**What you will do**
Transcribe the records below exactly, from their first line through the line containing "Memory.load (a + 1) vs". Omit every line after it.

**Supplied material**
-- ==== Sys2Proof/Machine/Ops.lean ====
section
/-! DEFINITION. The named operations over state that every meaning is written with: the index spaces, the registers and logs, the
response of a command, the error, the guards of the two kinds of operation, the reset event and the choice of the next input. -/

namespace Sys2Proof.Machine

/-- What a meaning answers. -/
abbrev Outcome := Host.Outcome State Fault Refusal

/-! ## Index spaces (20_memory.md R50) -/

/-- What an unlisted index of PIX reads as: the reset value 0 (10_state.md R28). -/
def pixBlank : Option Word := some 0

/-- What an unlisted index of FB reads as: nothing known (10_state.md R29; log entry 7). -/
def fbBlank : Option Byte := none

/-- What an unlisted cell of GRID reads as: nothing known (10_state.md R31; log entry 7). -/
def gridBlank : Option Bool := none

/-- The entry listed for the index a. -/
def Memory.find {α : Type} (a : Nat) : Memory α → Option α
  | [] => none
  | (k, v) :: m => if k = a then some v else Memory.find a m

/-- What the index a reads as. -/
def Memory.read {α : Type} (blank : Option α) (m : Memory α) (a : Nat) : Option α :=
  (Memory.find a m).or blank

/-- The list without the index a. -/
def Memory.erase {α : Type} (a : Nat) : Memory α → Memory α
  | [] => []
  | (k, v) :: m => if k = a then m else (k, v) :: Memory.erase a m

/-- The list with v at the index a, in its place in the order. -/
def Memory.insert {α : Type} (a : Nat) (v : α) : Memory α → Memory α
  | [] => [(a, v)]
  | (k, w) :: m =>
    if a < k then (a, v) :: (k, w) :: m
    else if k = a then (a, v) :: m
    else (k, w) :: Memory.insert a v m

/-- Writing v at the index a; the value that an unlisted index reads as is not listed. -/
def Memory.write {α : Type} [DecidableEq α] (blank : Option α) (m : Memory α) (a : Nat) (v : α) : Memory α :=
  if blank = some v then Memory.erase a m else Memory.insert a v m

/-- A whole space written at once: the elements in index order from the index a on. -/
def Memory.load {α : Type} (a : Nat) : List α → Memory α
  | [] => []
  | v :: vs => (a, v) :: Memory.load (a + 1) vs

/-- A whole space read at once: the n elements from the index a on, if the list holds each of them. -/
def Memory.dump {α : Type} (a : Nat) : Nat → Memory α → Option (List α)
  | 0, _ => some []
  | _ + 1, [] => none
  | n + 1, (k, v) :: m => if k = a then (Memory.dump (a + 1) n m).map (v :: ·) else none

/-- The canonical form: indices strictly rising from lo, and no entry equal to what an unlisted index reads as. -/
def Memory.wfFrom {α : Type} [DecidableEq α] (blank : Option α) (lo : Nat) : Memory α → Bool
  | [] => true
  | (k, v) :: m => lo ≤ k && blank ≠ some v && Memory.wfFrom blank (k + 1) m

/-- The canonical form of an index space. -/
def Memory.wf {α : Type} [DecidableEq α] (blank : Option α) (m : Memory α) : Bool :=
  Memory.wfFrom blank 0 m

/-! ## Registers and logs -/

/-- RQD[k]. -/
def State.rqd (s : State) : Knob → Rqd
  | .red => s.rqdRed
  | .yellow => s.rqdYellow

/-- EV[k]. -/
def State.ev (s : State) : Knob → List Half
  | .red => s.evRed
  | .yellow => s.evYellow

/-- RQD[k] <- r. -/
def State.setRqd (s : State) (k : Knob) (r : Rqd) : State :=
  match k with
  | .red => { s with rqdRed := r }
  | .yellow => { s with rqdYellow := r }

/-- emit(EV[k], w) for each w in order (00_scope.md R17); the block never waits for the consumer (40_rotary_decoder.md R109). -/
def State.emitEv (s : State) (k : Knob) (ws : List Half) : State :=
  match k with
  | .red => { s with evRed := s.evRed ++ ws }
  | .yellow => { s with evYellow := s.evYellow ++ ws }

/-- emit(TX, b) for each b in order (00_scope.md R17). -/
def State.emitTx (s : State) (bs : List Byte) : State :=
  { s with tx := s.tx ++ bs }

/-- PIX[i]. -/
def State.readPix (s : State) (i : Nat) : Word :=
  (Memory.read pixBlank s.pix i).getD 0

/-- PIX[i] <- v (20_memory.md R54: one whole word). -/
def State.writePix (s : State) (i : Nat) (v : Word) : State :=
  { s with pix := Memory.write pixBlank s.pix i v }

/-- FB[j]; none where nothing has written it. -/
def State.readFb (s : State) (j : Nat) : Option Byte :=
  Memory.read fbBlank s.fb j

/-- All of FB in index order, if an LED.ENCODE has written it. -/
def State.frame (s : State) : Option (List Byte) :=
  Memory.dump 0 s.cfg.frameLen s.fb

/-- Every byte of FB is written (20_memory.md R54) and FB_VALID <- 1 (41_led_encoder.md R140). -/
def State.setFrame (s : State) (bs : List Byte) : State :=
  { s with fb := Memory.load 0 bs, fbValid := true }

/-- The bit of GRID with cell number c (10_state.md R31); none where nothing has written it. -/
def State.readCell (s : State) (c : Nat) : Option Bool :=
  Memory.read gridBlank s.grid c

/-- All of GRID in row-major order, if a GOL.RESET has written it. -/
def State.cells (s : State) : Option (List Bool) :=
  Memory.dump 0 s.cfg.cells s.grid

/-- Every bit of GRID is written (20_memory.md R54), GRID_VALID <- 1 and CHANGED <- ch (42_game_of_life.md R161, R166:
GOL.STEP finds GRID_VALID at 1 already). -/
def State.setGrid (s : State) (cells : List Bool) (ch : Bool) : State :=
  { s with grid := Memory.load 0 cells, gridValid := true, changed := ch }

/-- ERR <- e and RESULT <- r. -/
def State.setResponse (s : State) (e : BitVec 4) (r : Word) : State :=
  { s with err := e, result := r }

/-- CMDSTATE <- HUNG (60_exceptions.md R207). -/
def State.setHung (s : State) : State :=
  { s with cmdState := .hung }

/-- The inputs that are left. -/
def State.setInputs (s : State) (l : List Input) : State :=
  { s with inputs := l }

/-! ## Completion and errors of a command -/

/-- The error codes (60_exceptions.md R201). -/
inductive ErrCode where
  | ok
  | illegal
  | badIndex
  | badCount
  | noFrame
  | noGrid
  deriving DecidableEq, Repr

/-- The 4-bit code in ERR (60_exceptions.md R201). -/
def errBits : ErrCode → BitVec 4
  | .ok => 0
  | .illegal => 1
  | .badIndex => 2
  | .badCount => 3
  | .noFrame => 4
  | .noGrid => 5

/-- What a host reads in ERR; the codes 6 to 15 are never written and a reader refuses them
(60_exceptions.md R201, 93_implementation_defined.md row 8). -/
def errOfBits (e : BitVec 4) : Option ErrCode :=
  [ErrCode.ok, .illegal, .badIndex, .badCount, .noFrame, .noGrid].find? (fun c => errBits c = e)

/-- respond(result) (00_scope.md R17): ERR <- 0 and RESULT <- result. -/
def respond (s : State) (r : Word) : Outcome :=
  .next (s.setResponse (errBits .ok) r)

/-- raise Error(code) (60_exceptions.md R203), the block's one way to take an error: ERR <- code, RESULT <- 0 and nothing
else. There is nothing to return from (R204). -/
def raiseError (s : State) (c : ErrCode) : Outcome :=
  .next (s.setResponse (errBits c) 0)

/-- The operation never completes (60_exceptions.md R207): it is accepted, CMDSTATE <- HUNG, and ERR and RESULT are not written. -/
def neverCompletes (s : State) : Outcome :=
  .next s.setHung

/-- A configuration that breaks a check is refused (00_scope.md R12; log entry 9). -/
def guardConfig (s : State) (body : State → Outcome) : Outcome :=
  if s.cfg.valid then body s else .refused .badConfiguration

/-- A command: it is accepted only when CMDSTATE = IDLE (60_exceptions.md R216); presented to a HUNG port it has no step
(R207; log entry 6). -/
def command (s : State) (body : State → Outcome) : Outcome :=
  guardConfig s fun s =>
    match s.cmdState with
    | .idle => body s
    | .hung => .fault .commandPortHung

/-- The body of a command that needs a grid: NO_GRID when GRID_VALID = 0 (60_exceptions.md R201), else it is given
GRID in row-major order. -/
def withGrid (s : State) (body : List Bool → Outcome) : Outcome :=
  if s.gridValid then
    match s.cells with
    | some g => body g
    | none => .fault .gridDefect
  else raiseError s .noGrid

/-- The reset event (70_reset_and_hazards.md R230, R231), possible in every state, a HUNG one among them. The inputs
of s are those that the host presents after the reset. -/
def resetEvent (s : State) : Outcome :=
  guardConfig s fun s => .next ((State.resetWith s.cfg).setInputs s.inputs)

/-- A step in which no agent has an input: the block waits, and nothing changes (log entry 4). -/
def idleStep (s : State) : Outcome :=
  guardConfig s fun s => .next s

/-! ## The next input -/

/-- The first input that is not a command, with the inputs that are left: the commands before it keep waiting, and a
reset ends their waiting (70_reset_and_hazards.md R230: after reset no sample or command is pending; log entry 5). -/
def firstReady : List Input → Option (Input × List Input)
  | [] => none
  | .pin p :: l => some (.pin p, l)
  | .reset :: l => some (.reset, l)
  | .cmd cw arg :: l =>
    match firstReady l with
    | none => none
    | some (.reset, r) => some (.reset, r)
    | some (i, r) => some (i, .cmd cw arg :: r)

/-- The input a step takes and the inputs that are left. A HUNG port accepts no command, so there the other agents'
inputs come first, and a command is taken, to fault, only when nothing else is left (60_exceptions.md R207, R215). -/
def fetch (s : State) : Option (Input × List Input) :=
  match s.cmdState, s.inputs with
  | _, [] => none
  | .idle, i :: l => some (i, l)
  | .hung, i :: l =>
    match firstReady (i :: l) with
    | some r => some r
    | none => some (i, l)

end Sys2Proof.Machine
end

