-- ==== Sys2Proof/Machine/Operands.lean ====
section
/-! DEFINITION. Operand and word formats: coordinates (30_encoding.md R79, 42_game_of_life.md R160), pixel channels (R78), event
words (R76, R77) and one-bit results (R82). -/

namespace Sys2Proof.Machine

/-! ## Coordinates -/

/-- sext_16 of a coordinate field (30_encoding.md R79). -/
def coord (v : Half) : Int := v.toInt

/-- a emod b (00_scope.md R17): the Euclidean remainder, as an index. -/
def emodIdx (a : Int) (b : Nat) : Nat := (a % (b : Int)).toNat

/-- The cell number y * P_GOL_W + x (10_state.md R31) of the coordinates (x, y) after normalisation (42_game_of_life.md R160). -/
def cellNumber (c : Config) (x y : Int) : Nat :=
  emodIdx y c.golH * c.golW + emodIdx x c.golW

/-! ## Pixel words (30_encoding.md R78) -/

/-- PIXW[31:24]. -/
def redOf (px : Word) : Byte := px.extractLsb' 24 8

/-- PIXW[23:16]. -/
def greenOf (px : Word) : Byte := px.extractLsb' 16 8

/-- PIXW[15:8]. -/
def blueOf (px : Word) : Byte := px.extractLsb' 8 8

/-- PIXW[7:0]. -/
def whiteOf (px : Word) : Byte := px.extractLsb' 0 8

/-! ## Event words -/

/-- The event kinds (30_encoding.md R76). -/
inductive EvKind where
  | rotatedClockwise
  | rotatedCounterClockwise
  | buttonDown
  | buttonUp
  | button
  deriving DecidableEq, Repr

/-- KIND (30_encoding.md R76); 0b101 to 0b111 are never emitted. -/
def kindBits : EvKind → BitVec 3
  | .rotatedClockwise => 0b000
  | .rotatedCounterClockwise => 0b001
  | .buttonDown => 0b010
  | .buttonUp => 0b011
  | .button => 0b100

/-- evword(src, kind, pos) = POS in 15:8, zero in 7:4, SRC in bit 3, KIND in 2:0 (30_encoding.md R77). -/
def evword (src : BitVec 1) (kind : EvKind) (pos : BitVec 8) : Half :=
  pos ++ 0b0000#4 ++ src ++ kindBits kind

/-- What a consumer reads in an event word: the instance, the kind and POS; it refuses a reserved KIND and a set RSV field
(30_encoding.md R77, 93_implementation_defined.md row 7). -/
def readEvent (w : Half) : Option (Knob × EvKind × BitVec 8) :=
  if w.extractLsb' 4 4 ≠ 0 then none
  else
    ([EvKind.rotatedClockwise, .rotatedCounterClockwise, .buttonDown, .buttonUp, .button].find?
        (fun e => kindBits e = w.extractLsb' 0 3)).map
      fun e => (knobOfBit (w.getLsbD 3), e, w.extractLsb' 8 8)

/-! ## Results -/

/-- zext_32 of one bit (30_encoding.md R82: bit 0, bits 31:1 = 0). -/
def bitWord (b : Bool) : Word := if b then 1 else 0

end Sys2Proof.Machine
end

**Written solution**
-- ==== Sys2Proof/Machine/Ops.lean ====
section
/-! DEFINITION. The named operations over state that every meaning is written with: the index spaces, the registers and logs, the
response of a command, the error, the guards of the two kinds of operation, the reset event and the choice of the next input. -/

namespace Sys2Proof.Machine

/-- What a meaning answers. -/
abbrev Outcome := Host.Outcome State Fault Refusal

/-! ## Index spaces (20_memory.md R50) -/

/-- What an unlisted index of PIX reads as: the reset value 0 (10_state.md R28). -/
def pixBlank : Option Word := some 0

/-- What an unlisted index of FB reads as: nothing known (10_state.md R29; log entry 7). -/
def fbBlank : Option Byte := none

/-- What an unlisted cell of GRID reads as: nothing known (10_state.md R31; log entry 7). -/
def gridBlank : Option Bool := none

/-- The entry listed for the index a. -/
def Memory.find {α : Type} (a : Nat) : Memory α → Option α
  | [] => none
  | (k, v) :: m => if k = a then some v else Memory.find a m

/-- What the index a reads as. -/
def Memory.read {α : Type} (blank : Option α) (m : Memory α) (a : Nat) : Option α :=
  (Memory.find a m).or blank

/-- The list without the index a. -/
def Memory.erase {α : Type} (a : Nat) : Memory α → Memory α
  | [] => []
  | (k, v) :: m => if k = a then m else (k, v) :: Memory.erase a m

/-- The list with v at the index a, in its place in the order. -/
def Memory.insert {α : Type} (a : Nat) (v : α) : Memory α → Memory α
  | [] => [(a, v)]
  | (k, w) :: m =>
    if a < k then (a, v) :: (k, w) :: m
    else if k = a then (a, v) :: m
    else (k, w) :: Memory.insert a v m

/-- Writing v at the index a; the value that an unlisted index reads as is not listed. -/
def Memory.write {α : Type} [DecidableEq α] (blank : Option α) (m : Memory α) (a : Nat) (v : α) : Memory α :=
  if blank = some v then Memory.erase a m else Memory.insert a v m

/-- A whole space written at once: the elements in index order from the index a on. -/
def Memory.load {α : Type} (a : Nat) : List α → Memory α
  | [] => []
  | v :: vs => (a, v) :: Memory.load (a + 1) vs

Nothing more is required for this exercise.